Stored data entries:
• • • •

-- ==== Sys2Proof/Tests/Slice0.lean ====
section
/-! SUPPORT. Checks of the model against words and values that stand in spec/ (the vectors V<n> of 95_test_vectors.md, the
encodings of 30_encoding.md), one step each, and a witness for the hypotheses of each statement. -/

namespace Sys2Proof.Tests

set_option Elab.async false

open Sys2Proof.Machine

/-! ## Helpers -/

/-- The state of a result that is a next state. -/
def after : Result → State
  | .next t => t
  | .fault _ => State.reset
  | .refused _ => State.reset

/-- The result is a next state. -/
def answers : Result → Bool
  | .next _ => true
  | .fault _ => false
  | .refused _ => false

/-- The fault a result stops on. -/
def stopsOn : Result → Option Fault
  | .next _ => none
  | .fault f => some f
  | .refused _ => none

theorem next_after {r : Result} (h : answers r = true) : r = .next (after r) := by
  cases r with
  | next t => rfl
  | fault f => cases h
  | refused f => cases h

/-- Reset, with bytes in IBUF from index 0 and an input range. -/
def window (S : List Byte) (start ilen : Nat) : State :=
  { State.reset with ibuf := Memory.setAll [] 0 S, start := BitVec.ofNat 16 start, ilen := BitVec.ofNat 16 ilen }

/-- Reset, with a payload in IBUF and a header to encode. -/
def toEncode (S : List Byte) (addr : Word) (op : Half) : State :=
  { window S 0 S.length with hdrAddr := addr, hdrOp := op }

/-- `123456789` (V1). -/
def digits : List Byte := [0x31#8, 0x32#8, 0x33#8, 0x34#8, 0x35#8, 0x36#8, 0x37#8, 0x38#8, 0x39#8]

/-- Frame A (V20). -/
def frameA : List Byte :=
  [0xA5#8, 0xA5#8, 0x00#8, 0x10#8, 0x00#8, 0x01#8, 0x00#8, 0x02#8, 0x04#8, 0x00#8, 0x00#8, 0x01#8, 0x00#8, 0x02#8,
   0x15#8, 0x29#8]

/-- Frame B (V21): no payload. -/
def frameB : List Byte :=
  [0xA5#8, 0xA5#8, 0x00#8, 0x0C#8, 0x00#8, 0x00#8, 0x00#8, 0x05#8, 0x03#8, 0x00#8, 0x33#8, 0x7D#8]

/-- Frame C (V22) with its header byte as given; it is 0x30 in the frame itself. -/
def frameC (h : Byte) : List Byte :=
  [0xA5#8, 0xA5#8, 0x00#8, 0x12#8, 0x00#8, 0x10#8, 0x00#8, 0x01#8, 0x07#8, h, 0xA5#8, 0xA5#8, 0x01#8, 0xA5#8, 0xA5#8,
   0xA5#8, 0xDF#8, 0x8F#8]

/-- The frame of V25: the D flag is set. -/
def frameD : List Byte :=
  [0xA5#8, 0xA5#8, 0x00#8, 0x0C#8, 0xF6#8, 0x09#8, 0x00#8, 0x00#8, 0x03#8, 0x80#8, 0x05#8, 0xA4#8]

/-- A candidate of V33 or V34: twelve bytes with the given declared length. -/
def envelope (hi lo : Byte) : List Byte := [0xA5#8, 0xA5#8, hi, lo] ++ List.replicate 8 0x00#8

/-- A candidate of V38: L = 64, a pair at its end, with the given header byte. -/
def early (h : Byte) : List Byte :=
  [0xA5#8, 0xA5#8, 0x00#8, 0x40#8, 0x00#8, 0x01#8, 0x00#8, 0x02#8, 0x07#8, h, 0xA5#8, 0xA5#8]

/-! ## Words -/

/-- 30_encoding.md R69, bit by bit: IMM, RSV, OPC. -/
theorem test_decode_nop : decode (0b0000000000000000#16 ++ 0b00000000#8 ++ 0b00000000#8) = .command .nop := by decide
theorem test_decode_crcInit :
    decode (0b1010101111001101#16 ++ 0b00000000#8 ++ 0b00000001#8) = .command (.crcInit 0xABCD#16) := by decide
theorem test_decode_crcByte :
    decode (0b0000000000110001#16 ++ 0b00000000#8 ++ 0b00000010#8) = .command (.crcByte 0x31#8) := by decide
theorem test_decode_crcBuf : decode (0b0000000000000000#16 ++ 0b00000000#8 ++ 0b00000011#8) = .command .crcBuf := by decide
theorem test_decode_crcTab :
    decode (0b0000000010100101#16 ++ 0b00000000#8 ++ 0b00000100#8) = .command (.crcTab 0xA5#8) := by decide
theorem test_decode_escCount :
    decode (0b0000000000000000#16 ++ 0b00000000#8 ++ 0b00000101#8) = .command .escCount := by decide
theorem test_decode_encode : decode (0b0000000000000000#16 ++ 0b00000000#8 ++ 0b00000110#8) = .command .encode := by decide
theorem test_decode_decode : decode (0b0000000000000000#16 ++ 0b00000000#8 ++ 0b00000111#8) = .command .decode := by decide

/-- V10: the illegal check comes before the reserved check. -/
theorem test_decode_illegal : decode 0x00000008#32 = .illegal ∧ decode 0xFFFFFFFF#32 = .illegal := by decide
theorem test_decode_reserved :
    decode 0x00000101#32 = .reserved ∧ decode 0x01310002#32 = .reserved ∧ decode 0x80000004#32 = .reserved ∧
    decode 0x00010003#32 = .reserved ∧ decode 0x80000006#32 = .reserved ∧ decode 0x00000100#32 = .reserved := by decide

• • • •

Task to carry out ▸ Across all the records above, find each line with "ilen" in it and copy it.

Written answer ▸
def window (S : List Byte) (start ilen : Nat) : State :=
  { State.reset with ibuf := Memory.setAll [] 0 S, start := BitVec.ofNat 16 start, ilen := BitVec.ofNat 16 ilen }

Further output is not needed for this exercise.